A big man is a highly influential individual in a tribe, especially in Melanesia and Polynesia. Such a person may not have formal tribal or other authority (through, for instance, material possessions or inheritance of rights), but can maintain recognition through skilled persuasion and wisdom. The big man has a large following, both from his clan and from other clans. He provides his followers with protection and economic assistance, in return receiving support which he uses to increase his status.

==Big man "system"==
The American anthropologist Marshall Sahlins studied the big man phenomenon. In his much-referenced 1963 article "Poor Man, Rich Man, Big Man, Chief: Political Types in Melanesia", Sahlins uses analytically constructed ideal-types of hierarchy and equality to compare a larger-scale Polynesian-type hierarchical society of chiefs and sub-chiefs with a Melanesian-type big-man system.

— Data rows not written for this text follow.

/-! ### Sensing stations -/

/-- A channel word acts on the pairing state of the station its tag names by R119's table, and on
nothing else; tags 32 to 63 are ignored (R118). A sweep is judged whole (R122): one stamped after
now is discarded without a flag, one stamped before the first sample of the frame before is
discarded as late with SENSOR-LATE; any other joins the taken set of each station's account of
its frame, and a station whose account already holds its period is left as it was. In every case
all pairing states are then absent (R119). -/
def Obligations.WordsPairAndSweepsAreJudgedByTheirStamp : Prop :=
  (∀ (s : State) (tag : BitVec 6) (v : Half), Ready s →
     (∀ k : Station, tag.toNat = 2 * k.val →
       exec (.channelWord tag v) s =
         .next (modStation k (fun st => { st with pendingA := some v.toInt }) s)) ∧
     (∀ (k : Station) (a : Int), tag.toNat = 2 * k.val + 1 → (getStation k s).pendingA = some a →
       exec (.channelWord tag v) s =
         .next (modStation k
           (fun st => { st with pendingA := none, pair := some (a, v.toInt) }) s)) ∧
     (∀ k : Station, tag.toNat = 2 * k.val + 1 → (getStation k s).pendingA = none →
       exec (.channelWord tag v) s = .next s) ∧
     (32 ≤ tag.toNat → exec (.channelWord tag v) s = .next s)) ∧
  (∀ (s : State) (stamp : Half), Ready s → s.boundary = .quiet →
     let time := readStamp s.now stamp
     let cleared := fun x : State => { x with
       stations := x.stations.map fun st => { st with pendingA := none, pair := none } }
     (After time s.now → exec (.sweepEnd stamp) s = .next (cleared s)) ∧
     (¬ After time s.now → Before time (firstSample (frameOf s.now - 1)) →
       exec (.sweepEnd stamp) s = .next (cleared (latch .sensorLate s))) ∧
     (¬ After time s.now → ¬ Before time (firstSample (frameOf s.now - 1)) →
       ∃ t : State, exec (.sweepEnd stamp) s = .next t ∧ t.now = s.now ∧ t.table = s.table ∧
         t.cache = s.cache ∧ t.store = s.store ∧ t.prediction = s.prediction ∧
         t.links = s.links ∧ t.settings = s.settings ∧
         t.adaptation.steps = s.adaptation.steps ∧
         t.port = { s.port with latched := t.port.latched } ∧
         ∀ k : Station, (getStation k t).pendingA = none ∧ (getStation k t).pair = none ∧
           ∀ a, (getStation k s).account (frameOf time) = some a →
             (tget a.taken (periodOf time) = true →
               getStation k t = { getStation k s with pendingA := none, pair := none }) ∧
             (tget a.taken (periodOf time) = false →
               ∃ b, (getStation k t).account (frameOf time) = some b ∧
                 b.taken = tset a.taken (periodOf time) true)))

The latter consists of segmented lineage groups, locally held together by faction-leaders who compete for power in the social structure of horizontally arranged and principally equal groupings (factions). Here, leadership is not ascribed, but rather gained through action and competition "with other ambitious men".

==In Papua New Guinea==
The first use of the term may be found in the English translation of Dreißig Jahre in der Südsee (1907) by Richard Parkinson. The term is often found in historical works dealing with Papua New Guinea. Andrew Strathern applies the concept of big-men to a community in Mount Hagen, Papua New Guinea.

Traditionally, among peoples of non-Austronesian-speaking communities, authority was obtained by a man (the so-called "big man") recognised as "performing most capably in social, political, economic and ceremonial activities". His function was not to command, but to influence his society through his example. He was expected to act as a negotiator with neighbouring groups and to redistribute food (generally produced by his wives) periodically. In this sense, he was seen as ensuring the well-being of his community.

Such a system is still found in many parts of Papua New Guinea, and other parts of Melanesia.

== See also ==

- Big man (political science)
- Cult of personality
- Elder (administrative title)
- Gothi
- Great man theory
- Moka exchange
- Monarchy
- Political strongman
- Rom baro
- Ulmen (Mapuche)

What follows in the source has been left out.